[Problem to work on]
Give back exactly the lines running from the line with "show drain 199 [] _ = _" to the end of the entries, and only those lines.

(Stored data)
*** Begin section ***
/-- A fault in the parameters ends the order BAD_PARAMETER as it is dispatched (R177). -/
theorem beginOrder_fault {o : Order} {d : Detail} {s : State} (fault : parameterFault o.kind = some d) :
    beginOrder o (accepted o s) = send .orderEnded (ended
      { tag := o.tag, kind := o.kind, outcome := .badParameter, blocks := 0, detail := d, lifecycle := s.csq.lifecycle } (accepted o s)) := by
  unfold beginOrder
  simp only [fault]
  exact endOrder_live (e := ⟨o, false, .dispatched, 0⟩) rfl rfl

/-- Settles O46: the dispatch of a LOAD_TABLE past the check of its parameters goes on to the gathering and to nothing else. -/
theorem loadTablesGather : Obligations.LoadTablesGather := by
  intro tag frames s quiet
  have gathers : ∀ id n, parameterFault (.loadTable id n) = none →
      settle (acceptOrder tag (.loadTable id n) s) = finish (setStage .gathering (accepted ⟨tag, .loadTable id n⟩ s)) :=
    fun id n ok => settle_accepted quiet (.inr rfl) (beginOrder_ok ok) (drain_nil _ _)
  refine ⟨?one, fun oneOrTwo => ?defect, fun notOne => ?fault⟩
  case one =>
    rintro rfl
    refine ⟨leads_of (next_of_settle (gathers 1 1 rfl)) ?_, leads_of (next_of_settle (gathers 2 1 rfl)) ?_,
      leads_of (next_of_settle (gathers 3 1 rfl)) ?_, leads_of (next_of_settle (gathers 4 1 rfl)) ?_,
      leads_of (next_of_settle (gathers 6 1 rfl)) ?_⟩ <;> and_intros <;> rfl
  case defect =>
    have ok : parameterFault (.loadTable 5 frames) = none := by
      rcases oneOrTwo with rfl | rfl <;> rfl
    refine leads_of (next_of_settle (gathers 5 frames ok)) ?_
    and_intros <;> rfl
  case fault =>
    have fault : parameterFault (.loadTable 2 frames) = some (.table 2) := by simp [parameterFault, tableIdOk, frameCountOk, notOne]
    refine leads_of (next_of_settle (settle_endedAtOnce quiet (.inr rfl) (beginOrder_fault fault) rfl)) ?_
    rw [startFlushTimer_eq]
    and_intros <;> rfl

/-- Settles O48. -/
theorem readTablesOffer : Obligations.ReadTablesOffer := by
  intro tag s quiet
  have offers : ∀ id, parameterFault (.readTable id) = none →
      settle (acceptOrder tag (.readTable id) s) = finish ((setStage .offering (accepted ⟨tag, .readTable id⟩ s)).modLif fun l =>
        { l with readImage := tableImage id s, readIndex := 0 }) := by
    intro id ok
    have image : tableImage id (accepted ⟨tag, .readTable id⟩ s) = tableImage id s := by
      unfold tableImage
      split <;> rfl
    refine settle_accepted quiet (.inr rfl) (beginOrder_ok ok) ?_
    show drain 199 [] _ = _
    rw [← image]
    rfl
  refine ⟨leads_of (next_of_settle (offers 1 rfl)) ?_, leads_of (next_of_settle (offers 2 rfl)) ?_, leads_of (next_of_settle (offers 3 rfl)) ?_,
    leads_of (next_of_settle (offers 4 rfl)) ?_, leads_of (next_of_settle (offers 5 rfl)) ?_, leads_of (next_of_settle (offers 6 rfl)) ?_⟩ <;>
    and_intros <;> rfl

end Sys2Proof.Machine

/-! Orders that end as they are dispatched in the state at rest: REMOVAL, SET, START, STOP, EJECT (R26 to R29, R157, R179). -/

namespace Sys2Proof.Machine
*** End section ***
[Reply]
    show drain 199 [] _ = _
    rw [← image]
    rfl
  refine ⟨leads_of (next_of_settle (offers 1 rfl)) ?_, leads_of (next_of_settle (offers 2 rfl)) ?_, leads_of (next_of_settle (offers 3 rfl)) ?_,
    leads_of (next_of_settle (offers 4 rfl)) ?_, leads_of (next_of_settle (offers 5 rfl)) ?_, leads_of (next_of_settle (offers 6 rfl)) ?_⟩ <;>
    and_intros <;> rfl

end Sys2Proof.Machine

/-! Orders that end as they are dispatched in the state at rest: REMOVAL, SET, START, STOP, EJECT (R26 to R29, R157, R179). -/

namespace Sys2Proof.Machine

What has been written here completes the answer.